[Ads-l] antedating (?) "shaggy-dog story"

Wilson Gray hwgray at GMAIL.COM
Mon Dec 4 23:05:09 UTC 2017


Clearly, I'm coming down with Oldtimer's disease. I don't even recall my
own comment to the "shaggy-dog" thread.

So, in the beginning, the shaggy-dog story was really a brief, boring tale
about a shaggy dog that the teller told over and over to his hearers,
pretending that it was so funny that it was worthy of re-telling?

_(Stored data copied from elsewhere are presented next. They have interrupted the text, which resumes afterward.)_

/-- A new pacing source: the request starts clear, and is judged at the present fill; a line is seen at its present level (R442, R443). -/
def State.refreshPace (s : State) (c : ChanId) : State :=
  let level := s.lineNow (s.chan c).paceLine.toNat
  let s1 := s.updChan c fun n =>
    { n with fillReq := false, lineLevel := match level with | some l => l ^^ n.lineLow | none => false }
  if (s1.chan c).paceSrc = 1 then s1.judgeFill (s1.chan c).paceEp else s1

/-- Fields of the groups SCHED, ACT, VECTOR, RETRY and RATE, without STAGEHAND. -/
def Chan.configure (n : Chan) (c : Cmd) : Chan :=
  let n := if c.changes 0 then { n with priority := BitVec.ofNat 3 (c.f 3 6 4), lead := bitAt (c.dw 3) 7 } else n
  let en := bitAt (c.dw 3) 11
  let n := if c.changes 2 then
      { n with actEn := en, actSel := BitVec.ofNat 4 (c.f 3 15 12), atBoundary := en, curtain := if en then n.curtain else none }
    else n
  let n := if c.changes 4 then { n with vector := BitVec.ofNat 8 (c.f 3 23 16) } else n
  let n := if c.changes 5 then { n with retryLimit := BitVec.ofNat 4 (c.f 3 27 24) } else n
  if c.changes 3 then
    let m := (((n.setReg 0x28 (c.q 8)).setReg 0x30 (c.q 10)).setReg 0x38 (c.q 12)).setReg 0x40 ((c.dw 14).zeroExtend 64)
    { m with rateAcc := BitVec.ofNat 48 (n.rateAcc.toNat % (c.q 10).toNat) }
  else n

/-- A slot that has no staged difference left holds no pending write. -/
def State.settleDirty (s : State) (t : TenantId) (c : ChanId) : State :=
  let left := (s.chan c).places.any fun p => s.differsAt (.chan t c p)
  s.updChan c fun n => { n with dirty := n.dirty && left }

/-- CHANNEL_CONFIG takes effect at one edge. -/
def State.configChan (s : State) (c : Cmd) : State :=
  let ch := c.chan s
  let h := BitVec.ofNat 4 (c.f 3 3 0)
  let s1 := if c.changes 0 && h != (s.chan ch).stagehand then s.assignSh ch h else s
  let s2 := s1.updChan ch fun n => n.configure c
  let s3 := if c.changes 1 then
      (s2.updChan ch fun n =>
        { n with paceSrc := BitVec.ofNat 3 (c.f 3 10 8), pace := (c.q 4).truncate 34, paceTime := c.q 6 }).refreshPace ch
    else s2
  (s3.settleDirty c.target ch).disturb (.tenant c.target)

/-- The packet of CHANNEL_CONFIG (R831, R832). -/
def specChannelConfig : CmdSpec :=
  chanSpec 0x1A [(2, 0x3F), (3, 0x0FFFFFFF), (4, 0xFFFF7F7F), (5, 3), (6, 0xFFFFFFFF), (7, 0xFFFFFFFF), (8, 0xFFFFFFFF), (9, 0xFFFF),
      (10, 0xFFFFFFFF), (11, 0xFFFF), (12, 0xFFFFFFFF), (13, 0xFFFF), (14, 3)]

/-- What CHANNEL_CONFIG judges (R831, R832). -/
def checksChannelConfig : Cmd → State → Checks :=
  fun c s =>
      let n := s.chan (c.chan s)
      let rest := n.state == .idle || n.state == .stopped || n.state == .halted
      let moves := c.changes 1 || c.changes 2 || c.changes 3 || (c.changes 0 && decide (c.f 3 3 0 ≠ n.stagehand.toNat))
      { ranges := c.configRanges
        denied := (c.slot s).isNone || (c.changes 1 && c.paceDenied s) ||
          (c.changes 2 && bitAt (c.dw 3) 11 && !(c.holdsAct s false (c.f 3 15 12))) ||
          (c.changes 4 && decide ((c.record s).vecCount.toNat ≤ c.f 3 23 16))
        state := refuseIf (n.state == .unbound || (moves && !rest)) (c.refusedBy s) }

Then it
evolved into a long, attention-holding tale about a mystery that is left
unsolved, rendering the listener's rapt attention a complete waste of time?
This is non-denouement is quite funny to the teller, but quite an annoyance
to the person suckered into listening to the story.

BTW, isn't this annoying-popular blast from the past, the bane of my last
semester of grade school, also a form of shaggy-dog story?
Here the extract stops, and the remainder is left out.